Background information
- Origin: Bangkok, Thailand
- Genres: Rock; pop rock;
- Years active: 2013–present
- Labels: SRP Label (2016–2017); Gene Lab (2018–present);
- Members: Krit Jeerapattananuwong; Peerapon Iamjamrat; Thaythanan Wongpreechachok; Wisaruth Pratomsiripaisan;
- Past members: Kittimed Chanpanit

= Three Man Down =

Thai rock band

Three Man Down (ทรีแมนดาวน์) is a Thai pop rock band formed by students from the School of Communication Arts at Bangkok University in 2013. They are signed to Gene Lab, a subsidiary of GMM Music.

==History==
===2013–2018: Formation and first releases===
Three Man Down was formed in 2013 by Krit Jeerapattananuwong, Thaythanan Wongpreechachok (Thay), Peerapon Iamjamrat (Toon), and Kittimed Chanpanit (Ohm)—four friends who met at Bangkok University, initially playing rock music.
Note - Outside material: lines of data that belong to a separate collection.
-- ==== Sys2Proof/Laws/Exec.lean ====
section
/-! SUPPORT. What an instruction's meaning does, said once: it is the clock cycle that takes in the instruction's record
(spec/30_encoding.md R60, spec/40_cycle_sequencer.md R80), and what that cycle can answer. -/

namespace Sys2Proof.Machine

/-- The record of an instruction, as the decoder hands it to Fetch (R27, R60). -/
def recordOf : Instr → Record
  | .halt => decodedRecord .halt 0 0 0 0
  | .lui rd imm => decodedRecord (.rs (.compute .lui)) rd (imm.extractLsb' 3 5) (imm.extractLsb' 8 5) (immU imm)
  | .auipc rd imm => decodedRecord (.rs (.compute .auipc)) rd (imm.extractLsb' 3 5) (imm.extractLsb' 8 5) (immU imm)
  | .jal rd offset => decodedRecord (.rs (.jump .jal)) rd (offset.extractLsb' 15 5) (offset.extractLsb' 1 4 ++ offset.extractLsb' 11 1) (immJ offset)
  | .jalr rd rs1 imm => decodedRecord (.rs (.jump .jalr)) rd rs1 (imm.extractLsb' 0 5) (immI imm)
  | .beq rs1 rs2 offset => decodedRecord (.rs (.branch .beq)) (offset.extractLsb' 1 4 ++ offset.extractLsb' 11 1) rs1 rs2 (immB offset)
  | .bne rs1 rs2 offset => decodedRecord (.rs (.branch .bne)) (offset.extractLsb' 1 4 ++ offset.extractLsb' 11 1) rs1 rs2 (immB offset)
  | .blt rs1 rs2 offset => decodedRecord (.rs (.branch .blt)) (offset.extractLsb' 1 4 ++ offset.extractLsb' 11 1) rs1 rs2 (immB offset)
  | .bge rs1 rs2 offset => decodedRecord (.rs (.branch .bge)) (offset.extractLsb' 1 4 ++ offset.extractLsb' 11 1) rs1 rs2 (immB offset)
  | .bltu rs1 rs2 offset => decodedRecord (.rs (.branch .bltu)) (offset.extractLsb' 1 4 ++ offset.extractLsb' 11 1) rs1 rs2 (immB offset)
  | .bgeu rs1 rs2 offset => decodedRecord (.rs (.branch .bgeu)) (offset.extractLsb' 1 4 ++ offset.extractLsb' 11 1) rs1 rs2 (immB offset)
  | .lb rd rs1 imm => decodedRecord (.mem (.load .lb)) rd rs1 (imm.extractLsb' 0 5) (immI imm)
  | .lh rd rs1 imm => decodedRecord (.mem (.load .lh)) rd rs1 (imm.extractLsb' 0 5) (immI imm)
  | .lw rd rs1 imm => decodedRecord (.mem (.load .lw)) rd rs1 (imm.extractLsb' 0 5) (immI imm)
  | .lbu rd rs1 imm => decodedRecord (.mem (.load .lbu)) rd rs1 (imm.extractLsb' 0 5) (immI imm)
  | .lhu rd rs1 imm => decodedRecord (.mem (.load .lhu)) rd rs1 (imm.extractLsb' 0 5) (immI imm)
  | .sb rs2 rs1 imm => decodedRecord (.mem (.store .sb)) (imm.extractLsb' 0 5) rs1 rs2 (immS imm)
  | .sh rs2 rs1 imm => decodedRecord (.mem (.store .sh)) (imm.extractLsb' 0 5) rs1 rs2 (immS imm)
  | .sw rs2 rs1 imm => decodedRecord (.mem (.store .sw)) (imm.extractLsb' 0 5) rs1 rs2 (immS imm)
  | .addi rd rs1 imm => decodedRecord (.rs (.compute .addi)) rd rs1 (imm.extractLsb' 0 5) (immI imm)
  | .slti rd rs1 imm => decodedRecord (.rs (.compute .slti)) rd rs1 (imm.extractLsb' 0 5) (immI imm)
  | .sltiu rd rs1 imm => decodedRecord (.rs (.compute .sltiu)) rd rs1 (imm.extractLsb' 0 5) (immI imm)
  | .xori rd rs1 imm => decodedRecord (.rs (.compute .xori)) rd rs1 (imm.extractLsb' 0 5) (immI imm)
  | .ori rd rs1 imm => decodedRecord (.rs (.compute .ori)) rd rs1 (imm.extractLsb' 0 5) (immI imm)
  | .andi rd rs1 imm => decodedRecord (.rs (.compute .andi)) rd rs1 (imm.extractLsb' 0 5) (immI imm)
  | .slli rd rs1 shamt => decodedRecord (.rs (.compute .slli)) rd rs1 shamt (immShamt shamt)
  | .srli rd rs1 shamt => decodedRecord (.rs (.compute .srli)) rd rs1 shamt (immShamt shamt)
  | .srai rd rs1 shamt => decodedRecord (.rs (.compute .srai)) rd rs1 shamt (immShamt shamt)
  | .add rd rs1 rs2 => decodedRecord (.rs (.compute .add)) rd rs1 rs2 0
  | .sub rd rs1 rs2 => decodedRecord (.rs (.compute .sub)) rd rs1 rs2 0
  | .sll rd rs1 rs2 => decodedRecord (.rs (.compute .sll)) rd rs1 rs2 0
  | .slt rd rs1 rs2 => decodedRecord (.rs (.compute .slt)) rd rs1 rs2 0
  | .sltu rd rs1 rs2 => decodedRecord (.rs (.compute .sltu)) rd rs1 rs2 0
  | .xor rd rs1 rs2 => decodedRecord (.rs (.compute .xor)) rd rs1 rs2 0
  | .srl rd rs1 rs2 => decodedRecord (.rs (.compute .srl)) rd rs1 rs2 0
  | .sra rd rs1 rs2 => decodedRecord (.rs (.compute .sra)) rd rs1 rs2 0
  | .or rd rs1 rs2 => decodedRecord (.rs (.compute .or)) rd rs1 rs2 0
  | .and rd rs1 rs2 => decodedRecord (.rs (.compute .and)) rd rs1 rs2 0

/-- Every meaning is the cycle that takes in the instruction's record. -/
theorem exec_eq_takeIn (i : Instr) (s : State) : exec i s = s.takeIn (recordOf i) := by
  cases i <;> rfl

end Sys2Proof.Machine
end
They performed in a number of music competitions before releasing their first single, "คำทำนาย", with a music video produced on a tight budget of just 20,000 THB. They later worked with SRP Label, releasing the songs "Hey Josh! (พรุ่งนี้ต้องลืมเธอ)" and "ของที่เธอไม่ต้องการ". However, the band struggled to establish a musical identity, leading to internal conflicts. Eventually, they collaborated with Soong Mattnimare, who became their producer and helped them refine their sound. They went on to release the tracks "Downtown Pop (อยากฟัง)" and "City (ข้างกัน)". Three Man Down continued releasing music independently until they competed in Band Lab, a talent search program initiated by Puntapol Prasarnrajkit (lead singer of Cocktail) under the newly established Gene Lab label. They won second place and signed a contract with Gene Lab.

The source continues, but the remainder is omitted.